Given a bilinear form, $B : U \times V \rightarrow K$ we show how we can represent it with a matrix, with respect to a particular pair of bases for $U$ and $V$ Suppose $U$ and $V$ are finite-dimensional and we have chosen bases, ${{\cal B}_1} = \{e_1, \ldots\}$ and ${{\cal B}_2}=\{f_1, \ldots\}$ Now we define the matrix $C$ with entries $C_{ij} = B(e_i, f_j)$ This will be the matrix associated to $B$ with respect to this basis as follows; If we write $x,y \in V$ as column vectors in terms of the chosen bases, then check $B(x,y) = x^T C y$ Further if we choose the corresponding dual bases for $U^\ast$ and $V^\ast$ then $C$ and $C^T$ are the corresponding matrices for $B_R$ and $B_L$ respectively (in the sense of linear maps).

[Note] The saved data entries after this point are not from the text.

-- ==== Sys2Proof/Tests/Slice0.lean ====
section
/-! SUPPORT. Tests: ill-formed commands, single steps with expected values from the spec, and for each statement a state and operands that meet its
hypotheses. -/
namespace Sys2Proof.Tests
open Sys2Proof Sys2Proof.Machine

set_option Elab.async false

/-- An observation of a start-up step in which everything passes. -/
def obs : StepObs := ⟨true, true, true, [], List.replicate 6 240, List.replicate 6 240, [], [], none, 3300⟩

/-- Measurements at a frame start. -/
def fobs : FrameObs :=
  ⟨List.replicate 6 240, List.replicate 6 240, List.replicate 6 0, List.replicate 24 0, List.replicate 96 0, 0, 0, 0, 0, 0⟩

/-- A terminal that shows nothing. -/
def dark : TermObs := ⟨none, none, 0⟩

/-- A bit of a signature of half RH1 turned over in injection index of a path. -/
def injErr (path index : Nat) : InjErr := ⟨.rh1, path, index, 1⟩

/-- One ill-formed command for each check of WellFormed. -/
def illFormed : List Instr :=
  [.bankQualified 6, .startupStepDone { obs with feedA := [] }, .startupStepDone { obs with feedB := [] },
   .startupStepDone { obs with srcs := [⟨24, dark, dark⟩] }, .startupStepDone { obs with injErrs := [injErr 3 0] },
   .startupStepDone { obs with injErrs := [injErr 0 72] }, .startupStepDone { obs with tests := [⟨96, 1, 0, 0, 0, 0⟩] },
   .startupStepDone { obs with tests := [⟨95, 0, 0, 0, 0, 0⟩] },
   .singleSwitchTestDone 96 1 0 0 0 0, .singleSwitchTestDone 0 3 0 0 0 0, .sswTestDue 96, .sswOverdue 96,
   .frameStart { fobs with feedA := [] }, .frameStart { fobs with feedB := [] }, .frameStart { fobs with bankCur := [] },
   .frameStart { fobs with srcCur := [] }, .frameStart { fobs with chCur := [] }] ++
  [.commitLate .rh0 1024, .diagDecision true true [⟨1024, true, [], []⟩], .fallowExpired 1024, .blDownlinkRx .a (zeros 39), .blUplinkRx .b (zeros 41),
   .blTraining .a (zeros 3), .inputFilterAccept .a 96 [], .bandRunFault .a 96 [], .inputDisagree 96, .inputFaultClear ⟨96, 1⟩, .inputFaultClear ⟨0, 0⟩,
   .inputFaultClear ⟨0, 7⟩, .testPulseSlot [⟨24, dark, dark⟩] [], .testPulseSlot [] [⟨.a, 96, ⟨0, 0, 0⟩, ⟨0, 0, 0⟩, ⟨0, 0, 0⟩⟩], .codeCauseFinal .a 96,
   .sourceOverload 24, .sourceRestart 24, .sourceCheck 24 dark dark, .readbackFault .a 96, .midpointFault .a 96, .gangFault 96, .shortCircuit .a 96, .thermalShutdown .a 96,
   .thermalCooled .a 96, .outputFaultClear 96, .offPulse .a 96, .offPulseJudge .a 96 true, .offPulseRepeat .a 96, .deferredOffPulse .a 96,
   .rideThroughExpiry .a 6, .bankOvercurrent .a 6, .bankMonitorFault 6, .bankFeedRecovery 6] ++
  [.encoderEdge 4 0 [] false false, .encoderEdge 0 2 [⟨false, false, false⟩] false false, .encoderWireFault .a 4 0, .xcheckFault 4, .axisFaultClear 4 ⟨0, 1⟩, .axisFaultClear 0 ⟨2, 1⟩,
   .axisFaultClear 0 ⟨0, 0⟩, .axisFaultClear 0 ⟨0, 6⟩, .kslFrameRx .tunnel (zeros 95), .kslFrameRx .tunnel (zeros 102), .kslFrameRx (.raw 2 0 0) (zeros 96),
   .kslFrameRx (.udp 0 0 0 0 0) (zeros 97), .connTimeout 256, .connCheckFault 256, .syncRequest 256, .takeover 0x100000,
   .reclaim 0x100000, .holdExpired 0x100000, .leaseLate 0x100000, .join 1024 (zeros 48), .join 0 (zeros 47), .digestLo 1024 (zeros 48),
   .digestHi 0 (zeros 49), .accept 1024 (zeros 48), .modeAnn 0 (zeros 47), .modeCancel 1024 (zeros 48), .modeState 0 (zeros 49),
   .ptpMessageRx ⟨2, 0, 0, 0, 1, none, none, 0, 0⟩, .linkChange 2 true 3, .linkChange 0 true 4, .prpLanSilent 2, .arpRequest 2 0 0 0,
   .netFrameDrop 2 .overflow, .lineForwarding 2 ⟨0, 0, none, []⟩, .lineForwarding 0 ⟨0, 0, some (8, 0), []⟩, .lineForwarding 0 ⟨0, 0, some (0, 4096), []⟩] ++
  [.doorbell 7 0, .commandFetch 2 (zeros 64), .commandFetch 0 (zeros 65), .nop ⟨2, 0⟩, .loadCfg ⟨2, 0⟩ [] [], .verifyCfg ⟨2, 0⟩, .activateCfg ⟨2, 0⟩,
   .readPlan ⟨2, 0⟩, .acceptPlan ⟨2, 0⟩ [], .modeReq ⟨2, 0⟩, .start ⟨2, 0⟩, .toHold ⟨2, 0⟩, .readDiag ⟨2, 0⟩, .clearStd ⟨2, 0⟩, .readLog ⟨2, 0⟩,
   .attest ⟨2, 0⟩, .fuseProgProgram ⟨2, 0⟩ [] none [], .fuseProgProgram ⟨0, 0⟩ [] none [(512, 0)], .fuseProgRepair ⟨0, 0⟩ none [(0, 32)],
   .fuseProgKey ⟨2, 0⟩ [] none [], .fuseProgMarker ⟨2, 0⟩ [] none [], .fuseLock ⟨2, 0⟩ none [], .lcyAdvance ⟨2, 0⟩ [] none [], .challenge ⟨2, 0⟩,
   .response ⟨2, 0⟩ [], .close ⟨2, 0⟩, .tunnelCfg ⟨2, 0⟩, .smuRead ⟨2, 0⟩, .abort ⟨2, 0⟩, .badOpcode ⟨2, 0⟩, .request (zeros 17), .stdout (zeros 17),
   .reqUnassignedType (zeros 17), .tunrxEntry (zeros 129), .ringEnable 7, .ringDisable 7, .ringSetupWrite 0x41 0, .cmpLoWrite 32 0, .gtEvent 16,
   .ccFire 32, .registerWrite 0x11000 4 0, .registerWrite 0 0 0, .dbgMem 2 0, .dbgMem 0 32768, .dbgForce true 0 96, .dbgForce true 0 512]

theorem test_illFormed_refused : illFormed.all (fun i => !i.wf) = true := by decide +kernel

Thus we see that a symmetric bilinear form is represented by a symmetric matrix, and similarly for skew-symmetric forms.

Let ${{\cal B}_1^\prime}$ and ${{\cal B}_2^\prime}$ be new bases, and $P$ and $Q$ the corresponding change of basis matrices. Then the new matrix is $C^\prime = P^{T}CQ$